[Opening Entries provided section]

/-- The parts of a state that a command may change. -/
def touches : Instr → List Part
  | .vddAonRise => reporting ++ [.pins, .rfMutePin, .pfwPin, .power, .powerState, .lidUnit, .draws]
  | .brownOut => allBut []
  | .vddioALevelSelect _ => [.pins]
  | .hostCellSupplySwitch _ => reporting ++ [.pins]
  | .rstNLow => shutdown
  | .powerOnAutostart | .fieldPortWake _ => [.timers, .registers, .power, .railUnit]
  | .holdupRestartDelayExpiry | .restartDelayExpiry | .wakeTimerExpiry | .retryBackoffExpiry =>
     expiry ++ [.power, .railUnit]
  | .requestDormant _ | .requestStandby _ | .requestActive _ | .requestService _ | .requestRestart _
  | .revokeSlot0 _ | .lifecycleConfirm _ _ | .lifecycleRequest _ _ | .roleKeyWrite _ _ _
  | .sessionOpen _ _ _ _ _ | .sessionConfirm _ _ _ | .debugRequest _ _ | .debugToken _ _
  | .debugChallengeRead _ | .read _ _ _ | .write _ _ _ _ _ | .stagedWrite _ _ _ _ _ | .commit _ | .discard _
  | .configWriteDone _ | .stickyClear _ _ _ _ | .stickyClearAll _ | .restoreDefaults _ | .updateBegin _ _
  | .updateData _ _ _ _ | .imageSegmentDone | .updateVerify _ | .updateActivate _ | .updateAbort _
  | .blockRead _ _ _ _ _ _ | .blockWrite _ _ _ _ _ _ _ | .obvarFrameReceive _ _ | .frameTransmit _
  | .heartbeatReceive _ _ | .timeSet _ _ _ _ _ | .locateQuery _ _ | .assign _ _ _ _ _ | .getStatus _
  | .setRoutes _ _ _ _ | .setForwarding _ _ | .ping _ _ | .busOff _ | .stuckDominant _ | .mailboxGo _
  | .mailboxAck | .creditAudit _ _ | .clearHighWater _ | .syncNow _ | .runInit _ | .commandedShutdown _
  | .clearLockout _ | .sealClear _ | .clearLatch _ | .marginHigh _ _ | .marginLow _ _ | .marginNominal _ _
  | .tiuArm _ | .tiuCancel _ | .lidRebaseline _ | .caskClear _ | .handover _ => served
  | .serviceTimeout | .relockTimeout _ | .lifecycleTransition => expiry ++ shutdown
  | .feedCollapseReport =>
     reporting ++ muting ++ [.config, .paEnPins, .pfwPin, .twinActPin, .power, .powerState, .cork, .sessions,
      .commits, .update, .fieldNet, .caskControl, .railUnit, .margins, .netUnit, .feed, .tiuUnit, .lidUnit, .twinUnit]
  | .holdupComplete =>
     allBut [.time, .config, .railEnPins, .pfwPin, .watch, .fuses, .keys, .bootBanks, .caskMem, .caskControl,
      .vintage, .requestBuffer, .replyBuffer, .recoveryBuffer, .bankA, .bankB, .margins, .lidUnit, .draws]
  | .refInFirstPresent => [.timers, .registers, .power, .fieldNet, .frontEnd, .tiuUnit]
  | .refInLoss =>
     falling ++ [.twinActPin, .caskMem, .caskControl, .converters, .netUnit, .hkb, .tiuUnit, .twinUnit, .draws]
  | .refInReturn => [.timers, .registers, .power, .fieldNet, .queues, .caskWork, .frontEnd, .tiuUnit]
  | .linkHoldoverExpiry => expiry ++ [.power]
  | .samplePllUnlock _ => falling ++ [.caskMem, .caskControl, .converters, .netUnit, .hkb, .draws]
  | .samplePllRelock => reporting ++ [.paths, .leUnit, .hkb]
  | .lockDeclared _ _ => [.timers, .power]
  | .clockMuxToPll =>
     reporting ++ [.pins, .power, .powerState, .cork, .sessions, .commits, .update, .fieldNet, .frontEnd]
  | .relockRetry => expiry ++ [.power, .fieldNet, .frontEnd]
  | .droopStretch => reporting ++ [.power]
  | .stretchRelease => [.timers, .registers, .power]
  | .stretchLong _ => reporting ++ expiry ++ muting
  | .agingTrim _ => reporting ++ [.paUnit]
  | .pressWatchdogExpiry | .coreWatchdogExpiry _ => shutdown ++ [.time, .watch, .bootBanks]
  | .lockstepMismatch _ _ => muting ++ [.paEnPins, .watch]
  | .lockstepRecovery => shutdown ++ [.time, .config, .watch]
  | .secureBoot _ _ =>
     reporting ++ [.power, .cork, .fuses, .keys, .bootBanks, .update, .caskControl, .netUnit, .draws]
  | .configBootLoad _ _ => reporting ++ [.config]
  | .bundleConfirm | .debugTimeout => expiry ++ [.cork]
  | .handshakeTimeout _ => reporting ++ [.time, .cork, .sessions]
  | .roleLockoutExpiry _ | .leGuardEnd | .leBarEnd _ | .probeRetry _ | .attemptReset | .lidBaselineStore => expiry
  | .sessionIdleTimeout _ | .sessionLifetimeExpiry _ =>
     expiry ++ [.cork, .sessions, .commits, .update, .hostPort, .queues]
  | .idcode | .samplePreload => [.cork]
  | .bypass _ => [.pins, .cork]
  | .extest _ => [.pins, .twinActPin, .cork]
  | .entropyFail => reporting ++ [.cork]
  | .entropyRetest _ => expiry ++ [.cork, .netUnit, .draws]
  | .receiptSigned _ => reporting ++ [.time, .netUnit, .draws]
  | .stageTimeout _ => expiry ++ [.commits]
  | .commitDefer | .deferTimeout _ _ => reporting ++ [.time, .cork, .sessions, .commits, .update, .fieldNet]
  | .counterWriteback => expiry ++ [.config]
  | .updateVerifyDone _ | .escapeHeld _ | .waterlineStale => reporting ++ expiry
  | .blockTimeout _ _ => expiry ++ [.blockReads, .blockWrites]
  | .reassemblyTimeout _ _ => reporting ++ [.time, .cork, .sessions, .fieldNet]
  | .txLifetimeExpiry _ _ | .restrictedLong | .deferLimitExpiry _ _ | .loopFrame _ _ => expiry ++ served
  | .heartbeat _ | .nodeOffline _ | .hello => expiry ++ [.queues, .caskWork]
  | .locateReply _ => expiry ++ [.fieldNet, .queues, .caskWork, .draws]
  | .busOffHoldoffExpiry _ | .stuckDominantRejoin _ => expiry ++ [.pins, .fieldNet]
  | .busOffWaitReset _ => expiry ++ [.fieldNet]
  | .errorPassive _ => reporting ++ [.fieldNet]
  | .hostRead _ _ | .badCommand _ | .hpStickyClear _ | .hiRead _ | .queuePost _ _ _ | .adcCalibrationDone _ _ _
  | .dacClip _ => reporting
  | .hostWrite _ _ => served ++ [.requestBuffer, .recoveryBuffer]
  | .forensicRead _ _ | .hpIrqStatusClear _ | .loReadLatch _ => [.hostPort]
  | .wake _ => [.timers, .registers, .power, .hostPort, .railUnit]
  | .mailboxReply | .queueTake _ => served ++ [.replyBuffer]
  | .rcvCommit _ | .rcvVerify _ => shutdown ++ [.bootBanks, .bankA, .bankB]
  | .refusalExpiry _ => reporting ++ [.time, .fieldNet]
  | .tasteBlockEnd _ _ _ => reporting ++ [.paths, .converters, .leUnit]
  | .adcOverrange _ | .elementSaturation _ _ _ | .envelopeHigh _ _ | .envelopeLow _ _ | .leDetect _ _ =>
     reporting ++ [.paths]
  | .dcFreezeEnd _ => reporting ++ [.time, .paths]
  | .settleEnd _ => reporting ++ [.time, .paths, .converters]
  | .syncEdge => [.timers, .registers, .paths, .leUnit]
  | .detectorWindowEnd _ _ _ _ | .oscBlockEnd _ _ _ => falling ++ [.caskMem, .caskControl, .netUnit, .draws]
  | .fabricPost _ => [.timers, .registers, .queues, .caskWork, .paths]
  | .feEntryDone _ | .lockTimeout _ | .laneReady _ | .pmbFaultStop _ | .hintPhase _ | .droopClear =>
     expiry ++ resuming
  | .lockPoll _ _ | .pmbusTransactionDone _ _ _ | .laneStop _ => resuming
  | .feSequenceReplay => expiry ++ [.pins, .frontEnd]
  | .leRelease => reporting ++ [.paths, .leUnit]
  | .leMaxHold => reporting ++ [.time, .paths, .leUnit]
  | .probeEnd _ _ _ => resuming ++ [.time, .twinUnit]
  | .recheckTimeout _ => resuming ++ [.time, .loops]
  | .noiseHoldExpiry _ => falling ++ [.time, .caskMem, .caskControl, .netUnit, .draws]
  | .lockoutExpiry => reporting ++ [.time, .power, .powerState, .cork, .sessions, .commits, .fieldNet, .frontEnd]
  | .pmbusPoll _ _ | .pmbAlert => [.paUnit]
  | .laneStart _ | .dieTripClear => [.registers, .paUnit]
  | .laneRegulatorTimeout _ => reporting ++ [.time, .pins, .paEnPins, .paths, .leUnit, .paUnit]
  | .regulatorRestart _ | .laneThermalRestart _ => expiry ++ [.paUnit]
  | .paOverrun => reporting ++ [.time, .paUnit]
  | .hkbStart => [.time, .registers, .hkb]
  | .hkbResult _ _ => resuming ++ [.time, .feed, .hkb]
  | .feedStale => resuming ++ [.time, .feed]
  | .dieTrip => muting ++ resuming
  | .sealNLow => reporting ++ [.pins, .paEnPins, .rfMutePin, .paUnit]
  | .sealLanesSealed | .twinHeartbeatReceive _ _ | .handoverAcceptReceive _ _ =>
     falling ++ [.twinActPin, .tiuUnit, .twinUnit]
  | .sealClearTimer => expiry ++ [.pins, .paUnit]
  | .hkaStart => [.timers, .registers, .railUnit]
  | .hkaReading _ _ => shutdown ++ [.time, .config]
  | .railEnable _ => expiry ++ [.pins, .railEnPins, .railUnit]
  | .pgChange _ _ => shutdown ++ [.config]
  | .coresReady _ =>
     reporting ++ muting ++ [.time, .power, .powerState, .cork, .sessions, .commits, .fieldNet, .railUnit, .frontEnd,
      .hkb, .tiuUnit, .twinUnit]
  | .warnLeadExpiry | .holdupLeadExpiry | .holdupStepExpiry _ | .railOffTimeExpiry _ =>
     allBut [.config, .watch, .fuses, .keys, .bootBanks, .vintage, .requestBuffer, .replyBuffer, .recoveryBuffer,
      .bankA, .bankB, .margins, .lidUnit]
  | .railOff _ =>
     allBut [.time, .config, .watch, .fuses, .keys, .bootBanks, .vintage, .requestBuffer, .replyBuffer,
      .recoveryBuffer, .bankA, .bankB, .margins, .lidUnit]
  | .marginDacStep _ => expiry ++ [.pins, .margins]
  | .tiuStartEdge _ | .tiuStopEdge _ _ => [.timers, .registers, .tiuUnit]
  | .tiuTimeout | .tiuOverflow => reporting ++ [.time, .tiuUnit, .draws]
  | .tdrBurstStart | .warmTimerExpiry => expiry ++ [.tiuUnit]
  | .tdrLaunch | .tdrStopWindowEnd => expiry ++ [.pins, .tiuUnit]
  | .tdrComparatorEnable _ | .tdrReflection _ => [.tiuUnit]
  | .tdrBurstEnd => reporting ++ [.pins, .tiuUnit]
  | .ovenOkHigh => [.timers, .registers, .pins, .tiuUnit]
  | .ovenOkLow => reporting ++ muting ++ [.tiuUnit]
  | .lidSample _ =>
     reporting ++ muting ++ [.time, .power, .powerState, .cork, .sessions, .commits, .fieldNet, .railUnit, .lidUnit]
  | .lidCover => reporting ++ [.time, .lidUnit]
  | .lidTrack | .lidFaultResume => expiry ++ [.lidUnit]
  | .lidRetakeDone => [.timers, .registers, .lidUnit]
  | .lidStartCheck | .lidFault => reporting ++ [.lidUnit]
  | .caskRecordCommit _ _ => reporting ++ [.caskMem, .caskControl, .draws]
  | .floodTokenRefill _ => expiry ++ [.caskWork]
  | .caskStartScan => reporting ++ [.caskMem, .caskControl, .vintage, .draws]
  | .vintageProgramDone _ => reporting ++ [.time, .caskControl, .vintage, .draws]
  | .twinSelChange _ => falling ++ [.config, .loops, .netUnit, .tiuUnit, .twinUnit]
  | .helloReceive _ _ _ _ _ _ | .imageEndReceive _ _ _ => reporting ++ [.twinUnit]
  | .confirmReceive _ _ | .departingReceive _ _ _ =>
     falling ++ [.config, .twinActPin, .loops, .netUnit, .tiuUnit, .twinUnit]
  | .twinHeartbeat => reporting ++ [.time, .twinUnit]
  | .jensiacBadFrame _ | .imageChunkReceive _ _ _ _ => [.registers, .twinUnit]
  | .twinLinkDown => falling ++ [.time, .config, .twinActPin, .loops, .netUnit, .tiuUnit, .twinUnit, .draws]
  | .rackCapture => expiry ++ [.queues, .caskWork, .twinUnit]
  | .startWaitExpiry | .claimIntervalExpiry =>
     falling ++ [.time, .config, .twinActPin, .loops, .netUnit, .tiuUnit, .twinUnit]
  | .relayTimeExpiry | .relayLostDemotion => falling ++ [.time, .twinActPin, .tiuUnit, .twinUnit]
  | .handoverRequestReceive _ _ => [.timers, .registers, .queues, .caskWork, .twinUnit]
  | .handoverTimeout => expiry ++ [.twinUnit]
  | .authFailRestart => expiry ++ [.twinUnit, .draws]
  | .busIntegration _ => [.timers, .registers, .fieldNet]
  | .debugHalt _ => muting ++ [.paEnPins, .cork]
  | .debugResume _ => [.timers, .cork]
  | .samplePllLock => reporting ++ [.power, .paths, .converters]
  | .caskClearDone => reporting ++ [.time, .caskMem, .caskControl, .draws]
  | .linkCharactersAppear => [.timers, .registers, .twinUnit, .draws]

[Closing Entries provided section]

What you should do: Which lines in the records above contain the word "queues"? Copy each one.

Expected answer:
  | .refInReturn => [.timers, .registers, .power, .fieldNet, .queues, .caskWork, .frontEnd, .tiuUnit]
     expiry ++ [.cork, .sessions, .commits, .update, .hostPort, .queues]
  | .heartbeat _ | .nodeOffline _ | .hello => expiry ++ [.queues, .caskWork]
  | .locateReply _ => expiry ++ [.fieldNet, .queues, .caskWork, .draws]
  | .fabricPost _ => [.timers, .registers, .queues, .caskWork, .paths]
  | .rackCapture => expiry ++ [.queues, .caskWork, .twinUnit]
  | .handoverRequestReceive _ _ => [.timers, .registers, .queues, .caskWork, .twinUnit]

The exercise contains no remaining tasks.